Extracted data entries:
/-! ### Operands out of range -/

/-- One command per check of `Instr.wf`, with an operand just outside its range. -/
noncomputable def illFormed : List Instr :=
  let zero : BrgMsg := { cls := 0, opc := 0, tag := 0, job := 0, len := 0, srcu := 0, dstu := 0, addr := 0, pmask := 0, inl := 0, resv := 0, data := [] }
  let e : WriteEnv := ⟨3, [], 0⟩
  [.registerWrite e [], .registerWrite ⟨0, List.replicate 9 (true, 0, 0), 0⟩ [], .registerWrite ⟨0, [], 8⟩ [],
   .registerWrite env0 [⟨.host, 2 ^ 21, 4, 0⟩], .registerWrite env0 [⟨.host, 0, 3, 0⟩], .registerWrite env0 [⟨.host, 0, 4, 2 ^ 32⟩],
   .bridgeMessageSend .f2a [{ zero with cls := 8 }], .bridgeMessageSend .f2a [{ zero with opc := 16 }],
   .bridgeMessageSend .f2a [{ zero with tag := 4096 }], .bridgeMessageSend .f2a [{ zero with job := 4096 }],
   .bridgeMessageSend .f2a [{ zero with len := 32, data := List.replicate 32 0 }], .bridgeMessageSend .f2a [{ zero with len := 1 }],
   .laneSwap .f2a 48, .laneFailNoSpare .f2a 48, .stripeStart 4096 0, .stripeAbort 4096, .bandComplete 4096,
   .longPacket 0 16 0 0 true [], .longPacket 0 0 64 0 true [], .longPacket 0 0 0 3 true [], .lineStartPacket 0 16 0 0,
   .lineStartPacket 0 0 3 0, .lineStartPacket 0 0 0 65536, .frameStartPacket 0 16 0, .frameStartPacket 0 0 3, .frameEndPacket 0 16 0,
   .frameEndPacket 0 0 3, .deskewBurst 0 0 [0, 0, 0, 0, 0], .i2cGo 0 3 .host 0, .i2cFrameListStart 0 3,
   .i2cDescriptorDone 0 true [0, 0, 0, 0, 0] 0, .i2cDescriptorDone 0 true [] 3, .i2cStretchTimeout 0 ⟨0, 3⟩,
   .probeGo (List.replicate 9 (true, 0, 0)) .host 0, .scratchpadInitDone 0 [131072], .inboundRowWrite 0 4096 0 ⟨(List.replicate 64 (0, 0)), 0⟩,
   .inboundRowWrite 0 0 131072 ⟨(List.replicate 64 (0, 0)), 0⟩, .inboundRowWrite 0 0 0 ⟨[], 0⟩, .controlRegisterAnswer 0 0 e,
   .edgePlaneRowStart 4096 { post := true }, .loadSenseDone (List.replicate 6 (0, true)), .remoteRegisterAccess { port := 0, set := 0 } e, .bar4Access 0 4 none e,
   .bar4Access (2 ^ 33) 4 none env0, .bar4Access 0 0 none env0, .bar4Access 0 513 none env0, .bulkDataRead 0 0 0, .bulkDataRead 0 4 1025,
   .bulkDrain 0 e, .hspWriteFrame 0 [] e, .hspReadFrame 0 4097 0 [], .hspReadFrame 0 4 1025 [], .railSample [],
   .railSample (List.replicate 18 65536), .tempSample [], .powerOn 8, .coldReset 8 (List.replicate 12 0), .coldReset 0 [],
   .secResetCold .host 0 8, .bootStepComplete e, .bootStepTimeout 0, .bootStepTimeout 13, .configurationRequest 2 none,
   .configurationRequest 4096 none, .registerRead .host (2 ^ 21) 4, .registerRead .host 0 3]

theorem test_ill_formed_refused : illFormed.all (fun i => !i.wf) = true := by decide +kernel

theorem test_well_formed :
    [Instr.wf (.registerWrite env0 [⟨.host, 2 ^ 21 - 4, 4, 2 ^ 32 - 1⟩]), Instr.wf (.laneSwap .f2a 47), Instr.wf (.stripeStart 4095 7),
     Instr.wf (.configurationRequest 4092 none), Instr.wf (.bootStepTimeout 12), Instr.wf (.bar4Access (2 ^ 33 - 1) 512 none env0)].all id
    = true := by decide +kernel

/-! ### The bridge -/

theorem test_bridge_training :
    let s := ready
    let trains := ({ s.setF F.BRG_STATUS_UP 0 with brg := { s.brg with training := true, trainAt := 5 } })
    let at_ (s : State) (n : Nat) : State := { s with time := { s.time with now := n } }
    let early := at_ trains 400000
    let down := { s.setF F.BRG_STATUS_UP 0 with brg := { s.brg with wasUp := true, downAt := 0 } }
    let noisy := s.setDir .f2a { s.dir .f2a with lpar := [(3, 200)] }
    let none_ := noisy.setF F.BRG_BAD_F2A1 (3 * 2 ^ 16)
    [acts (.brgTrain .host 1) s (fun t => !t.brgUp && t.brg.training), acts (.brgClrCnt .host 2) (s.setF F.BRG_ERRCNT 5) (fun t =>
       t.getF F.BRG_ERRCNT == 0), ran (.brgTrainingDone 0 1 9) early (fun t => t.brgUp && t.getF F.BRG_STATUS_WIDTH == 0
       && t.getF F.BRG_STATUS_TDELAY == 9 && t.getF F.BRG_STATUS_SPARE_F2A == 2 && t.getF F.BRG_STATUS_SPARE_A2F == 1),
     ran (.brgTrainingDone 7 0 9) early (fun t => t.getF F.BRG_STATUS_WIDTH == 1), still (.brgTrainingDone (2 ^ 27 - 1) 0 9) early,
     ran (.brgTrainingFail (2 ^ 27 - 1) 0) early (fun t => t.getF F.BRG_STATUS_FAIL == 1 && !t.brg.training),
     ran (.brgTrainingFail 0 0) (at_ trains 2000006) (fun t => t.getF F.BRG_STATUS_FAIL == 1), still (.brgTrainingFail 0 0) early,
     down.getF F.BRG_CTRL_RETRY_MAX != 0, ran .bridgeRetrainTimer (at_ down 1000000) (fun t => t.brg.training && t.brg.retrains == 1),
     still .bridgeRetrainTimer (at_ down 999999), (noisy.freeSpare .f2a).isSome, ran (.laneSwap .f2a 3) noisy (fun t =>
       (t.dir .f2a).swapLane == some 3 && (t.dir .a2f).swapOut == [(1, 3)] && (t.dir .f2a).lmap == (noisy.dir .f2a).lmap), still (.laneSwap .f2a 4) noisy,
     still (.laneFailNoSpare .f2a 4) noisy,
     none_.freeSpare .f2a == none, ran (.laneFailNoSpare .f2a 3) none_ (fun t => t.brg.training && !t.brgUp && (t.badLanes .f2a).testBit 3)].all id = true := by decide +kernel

**EXERCISE DESCRIPTION:** Both end lines included, restate word for word the lines above from the line with "theorem test_ill_formed_refused : illFormed.all" to the line with "[Instr.wf (.registerWrite env0", and nothing else.

**RESPONSE TO THIS EXERCISE:**
theorem test_ill_formed_refused : illFormed.all (fun i => !i.wf) = true := by decide +kernel

theorem test_well_formed :
    [Instr.wf (.registerWrite env0 [⟨.host, 2 ^ 21 - 4, 4, 2 ^ 32 - 1⟩]), Instr.wf (.laneSwap .f2a 47), Instr.wf (.stripeStart 4095 7),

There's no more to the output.